What the task requires:
Each line below with the word "false" needs to be copied.

[Dataset entries]
/-- Whether it is master on a link: on every other up link, with MASTER set (R211, R212). -/
def State.masterOn (s : State) (n : Nat) : Bool := bit s.regs.timeCfg.toNat 2 && s.linkState n == 2 && !s.slaveOn n

/-- Another package's part of a patch barrier has arrived (R366): the barrier completes if it now can. -/
def State.barrierMsg (s : State) (p c ch q t r : Nat) (g : Bool) : State :=
  match s.launches.find? fun l => l.isRec c ch q with
  | none => s
  | some la =>
    let s1 := s.modLaunch la.id fun x => { x with farBars := union x.farBars [(p, t, r, g)] }
    match s1.trays.find? fun x => x.launch == la.id && la.f.patchOf x.idx == t with
    | some x => s1.barSettle la.id x.idx true
    | none => s1

/-! Collectives over packages (R396, log entry 96) -/

/-- The members of a collective that have started here and not ended, in the order they started. -/
def State.collective (s : State) (c id : Nat) : List CollMember :=
  s.colls.filter fun m => m.ctx == c && m.id == id && (s.rec? c m.chain m.seq).any fun r => r.st == 1 && r.ending.isNone

/-- Its members on other packages. -/
def State.farMembers (s : State) (c id : Nat) : List FarMember := s.farColls.filter fun x => x.ctx == c && x.id == id

/-- What must agree among members: COUNT, TYPE, OP and P. -/
def collShape (w3 : Nat) : Nat := bits w3 0 40 + bits w3 56 8 * 2 ^ 40

/-- The shape of a member's record. -/
def CollMember.shape (m : CollMember) : Nat := collShape (m.body.getD 3 0).toNat

/-- Something said of a member of this package to every other package of the domain. -/
def State.tellColl (s : State) (m : CollMember) (what : CollMsg) : State :=
  ((List.range s.domPkgs).filter (· != s.pkg)).foldl (fun (s : State) p =>
    s.sendTo p (match what with
      | .brings _ => 2
      | _ => 1) [.coll s.pkg s.free m.ctx m.id m.rank m.since what]) s

/-- Whether one member, by start and package, started before another. -/
def startedBefore (a b : Nat × Nat) : Bool := decide (a.1 < b.1) || (a.1 == b.1 && decide (a.2 < b.2))

/-- A member has started on another package: where it does not fit one that is still to be assembled, the later of the two ends alone with bad record, each on its own package. -/
def State.joinFar (s : State) (m : FarMember) : State :=
  let far := (s.farMembers m.ctx m.id).filter fun x => !x.used && (x.rank == m.rank || x.shape != m.shape)
  let own := (s.collective m.ctx m.id).filter fun x => x.data.isNone && (x.rank == m.rank || x.shape != m.shape)
  if (far.any fun x => startedBefore (x.since, x.pkg) (m.since, m.pkg)) || own.any fun x => startedBefore (x.since, s.pkg) (m.since, m.pkg) then s
  else
    let s1 := own.foldl (fun (s : State) x => s.endCommand x.ctx x.chain x.seq (statusOf 1 0)) s
    { s1 with farColls := (s1.farColls.filter fun x => !far.contains x) ++ [m] }

/-- A package's word of a member of its own has arrived: it starts; its elements, kept while a member of this package is there; or it ends, and a collective that had assembled with it waits on for another. -/
def State.collMsg (s : State) (p c id rank since : Nat) (what : CollMsg) : State :=
  let it := fun (x : FarMember) => x.pkg == p && x.ctx == c && x.id == id && x.rank == rank && x.since == since
  match what with
  | .joins shape => s.joinFar ⟨p, c, id, rank, since, shape, none, false⟩
  | .brings v =>
    if (s.collective c id).isEmpty then { s with farColls := s.farColls.filter fun x => !it x }
    else { s with farColls := s.farColls.map fun (x : FarMember) => if it x then { x with data := some v } else x }
  | .leaves =>
    let again := s.farColls.any fun x => it x && x.used && x.data.isNone
    let s1 := { s with farColls := s.farColls.filter fun x => !(it x && x.data.isNone) }
    if !again then s1
    else { s1 with
      farColls := s1.farColls.map fun (x : FarMember) => if x.ctx == c && x.id == id then { x with used := false } else x
      colls := s1.colls.map fun (m : CollMember) => if m.ctx == c && m.id == id then { m with data := none } else m }

/-- A message that has arrived: one about a collective (R396); a cross-trigger halts or resumes the context here (R219, R220); of the time messages (R212) Sync and Follow_Up give the slave the first two times, and it sends Delay_Req; the answer gives the fourth, and with it the offset, half of the difference of the two
delays (rounded down: log entry 85: DESIGN CHOICE). A master answers Delay_Req. -/
def State.timeMsg (n : Nat) (s : State) (m : LinkMsg) : State :=
  match m with
  | .sync => if s.slaveOn n then { s with ptp := ⟨some s.now, none, none⟩ } else s
  | .followUp t => if s.slaveOn n && s.ptp.got.isSome then { s with ptp := ⟨s.ptp.got, some t, some s.now⟩ }.sendFlit n 5 [.delayReq] else s
  | .delayReq => if s.masterOn n then s.sendFlit n 5 [.delayResp s.now] else s
  | .delayResp t => match s.ptp with
    | ⟨some got, some sent, some ask⟩ => if s.slaveOn n then { s with ptp := ⟨none, none, none⟩ }.measured ((((got.toNat : Int) - sent.toNat) - ((t.toNat : Int) - ask.toNat)) / 2) else s
    | _ => s
  | .retry q => s.resend n q.toNat
  | .coll p _ c x k t w => s.collMsg p c x k t w
  | .barrier p c ch q t r g => s.barrierMsg p c ch q t r g
  | .halt _ _ c x y => if s.dbgLevel < 2 then s else s.haltHere c x y
  | .resume _ _ c => s.resumeHere c
  | _ => s

/-- Whether a message has an identity, by which a receiver drops the duplicates of one that was issued again (R23). -/
def LinkMsg.named : LinkMsg → Bool
  | .read _ _ => true
  | .data _ _ => true
  | .coll _ _ _ _ _ _ _ => true
  | .barrier _ _ _ _ _ _ _ => true
  | .halt _ _ _ _ _ => true
  | .resume _ _ _ => true
  | _ => false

Answer to the problem:
  | .joins shape => s.joinFar ⟨p, c, id, rank, since, shape, none, false⟩
      farColls := s1.farColls.map fun (x : FarMember) => if x.ctx == c && x.id == id then { x with used := false } else x
  | _ => false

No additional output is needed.